Stepping back from the individual congregational level a moment, would you say that it was helpful for denominational branding to drop any frontline mention of CR in the newly-named World Renew and Resonate?  I would assume (perhaps incorrectly?) that your job would have placed you in position to have significant input into the renaming process.  Can we really expect individual congregations to follow a different path than that which is modeled by the denomination?

Thanks, Kristen. I’ve been working with a template for business cards, PPT, etc. that attempts to keep pace with the visual language of CRC communications (especially the website), and it seems to be holding together – so far, at least. Here’s a link, if you’re interested.

I do think that Eric (comment below) brings up a good point – if the CRC denominational agencies believe an independent brand is better received by their target audience, individual congregations cannot be expected to remain under a denominational visual identity. Much of the research that I’ve done and read regarding our name alone deals solely with the word “Reformed.” Practically, it’s a word that few people use today, and when used it evokes a negative history or even condemning, judgmental viewpoint. Many CRC members simply don’t want to have the educational discussion with persons who have little time for a history or theological lesson. Chalk one up for the times we live in.
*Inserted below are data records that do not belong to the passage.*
-- ==== Sys2Proof/Machine/RegWrite.lean ====
section
/-! DEFINITION. WRITE_REG: its checks, the ranges of every writable register, and what each write does (R37, R39, R41, R48, R50, R79, R93,
R121, R122, R158, R176, R177, R179, R206, R215, R249, R252, R289, R328, R356, R357, R392, R404, R408, R422, R427, R441, R453, R500 to R502,
R505). -/

namespace Sys2Proof.Machine

/-- Bits of a register that a write can change. -/
def writable (r : RegDef) : Nat := fldsMask (fun f => decide (f.acc = .rw ∨ f.acc = .rwl ∨ f.acc = .wo)) r.flds

/-- The register's value once a write has changed the bits that its mask names (R356). -/
def merged (s : State) (a : Nat) (r : RegDef) (value mask : Nat) (t : Time) : Nat :=
  let w := writable r
  let m := Nat.land mask w
  Nat.lor (Nat.land (shown s a t) (w - m)) (Nat.land value m)

/-! ## Ranges -/

/-- A range is broken: `BAD_ARG`. -/
def inRange (ok : Bool) : Option Reject := need ok .badArg

/-- A staged exposure or gain field of a tile that the governor holds is touched (R79). -/
def ungoverned (s : State) (i : Nat) : Option Reject := need (!governed s i) .badState

/-- Ranges of the staged set (R37, R39, R41, R48, R93, R122). -/
def arrayRange (s : State) (a v : Nat) : List (Option Reject) :=
  if a < aARRAY_GEOM then
    let i := (a - 0x01000000) / 0x400
    let o := a % 0x400
    if o = 0 then
      let en := s.arr.staged.tiles.map TileSet.en
      [inRange (v % 2 = 1 || allTiles.any (fun t => decide (t.val ≠ i) && en.getD t.val false && !s.sec.killedTiles.contains t))]
    else if 0x10 ≤ o ∧ o < 0x20 then [inRange (decide (1 ≤ v)), ungoverned s i]
    else if 0x30 ≤ o ∧ o < 0x38 then
      [inRange (decide (16 ≤ bits v 8 0 ∧ bits v 8 0 ≤ 256 ∧ 16 ≤ bits v 24 16 ∧ bits v 24 16 ≤ 256)), ungoverned s i]
    else []
  else if a = aARRAY_GEOM then (windowOk (bit v 28) (bits v 8 0) (bits v 25 16) 0).map (fun r => inRange r.isNone)
  else if a = aARRAY_SEQ_CTL then [inRange (decide (1 ≤ bits v 2 0 ∧ bits v 2 0 ≤ 5 ∧ bits v 10 8 ≤ 3))]
  else if a = aARRAY_PERIOD then [inRange (decide (41667 ≤ v))]
  else if a = aARRAY_SLICE 0 ∨ a = aARRAY_SLICE 1 then
    let n := bits v 27 24
    let w := bits v 17 0
    [inRange (decide (1 ≤ n ∧ n ≤ 8 ∧ w ≤ 160000) && (decide (n ≤ 1) || decide (2 ≤ w)))]
  else if a = aARRAY_LFSR then [inRange (decide (v % 65536 ≠ 0))]
  else []

/-- Ranges of the tile engines (R121, R122). -/
def tengRange (s : State) (a v : Nat) : List (Option Reject) :=
  if a < 0x02030000 then
    let i := (a - 0x02000000) / 0x400
    let o := a % 0x400
    if 0x10 ≤ o ∧ o < 0x18 then [inRange (decide (1024 ≤ bits v 13 0 ∧ 1024 ≤ bits v 29 16)), ungoverned s i]
    else if o = 0x2C then [inRange (decide (0x800 ≤ v ∧ v ≤ 0x4000))]
    else []
  else if a = aTENG_CTL then [inRange (decide (4 ≤ bits v 11 8 ∧ bits v 11 8 ≤ 8))]
  else if a = aTENG_REF then [inRange (decide (1 ≤ v))]
  else if a = aTENG_DCG_KNEE then [inRange (decide (4 ≤ bits v 3 0 ∧ bits v 3 0 ≤ 11 ∧ bits v 27 16 + 2 ^ bits v 3 0 ≤ 4078))]
  else if a = aTENG_MRG_KNEE_L then [inRange (decide (4 ≤ bits v 4 0 ∧ bits v 4 0 ≤ 16 ∧ bits v 24 8 + 2 ^ bits v 4 0 ≤ 4078))]
  else if a = aTENG_MRG_KNEE_D then [inRange (decide (4 ≤ bits v 4 0 ∧ bits v 4 0 ≤ 16 ∧ bits v 24 8 + 2 ^ bits v 4 0 ≤ 81900))]
  else if a = aTENG_TPAT then [inRange (decide (v % 8 ≤ 4))]
  else []

/-- A grid register of a bank in use is not written (R158). DEDUCED: a bank is in use while its bit names it, and while frames still read it. -/
def pipeRange (s : State) (a : Nat) : List (Option Reject) :=
  if a < aPIPE_LSC_A 0 0 then []
  else if a < aPIPE_LSC_X0 0 0 then
    let b := (a - aPIPE_LSC_A 0 0) / 0x2000
    [need (!(decide (s.fld aPIPE_CTL 0 0 = b) || (s.seq.running && decide (s.arr.lscAct = b)) ||
      s.pipe.frames.any (fun f => decide (f.p.source = 0 ∧ f.lsc = b)))) .badState]
  else
    let n := (a - aPIPE_LSC_X0 0 0) / 0x1000
    let b := a % 0x1000 / 0x800
    [need (!(decide (bits (s.reg aPIPE_CTL) (n + 1) (n + 1) = b) || (decide ((s.auxIn n).st ≠ .off) && decide ((s.auxIn n).bank = b)) ||
      s.pipe.frames.any (fun f => decide (f.p.source = n + 1 ∧ f.lsc = b)))) .badState]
On the other hand, a strong, positive, cohesive, and adaptable visual brand could increase in value if it was managed well throughout our congregations and ministries. Hence, asking the questions from Church Juice at a denominational level might be worthwhile.

Thanks for your work.

The branding looks great, Michael. Nice job.  If you haven't already seen these, you can check out our CRCNA brand standards at

I hope that my earlier comment didn't sound like I was judging churches for their decision to drop "Christian Reformed" from their name. I can understand why they do it.  I was working at World Renew when they went through their name change and I know a lot of thought and prayer went into it. I believe it was the right decision for them (as it probably is for some congregations) . I'm just saying that it makes it harder for me to develop the brand of the CRCNA when it isn't well embraced by all our ministries and congregations. 

As for the other elements of our brand...for example, figuring out "what does it mean to be Christian Reformed to people today"...that is something that is an ever-evolving part of my work. It is also part of our ministry plan (Our Journey 2020). Some of the questions on the denominational survey asked about this, so I'm excited to see what those results will be.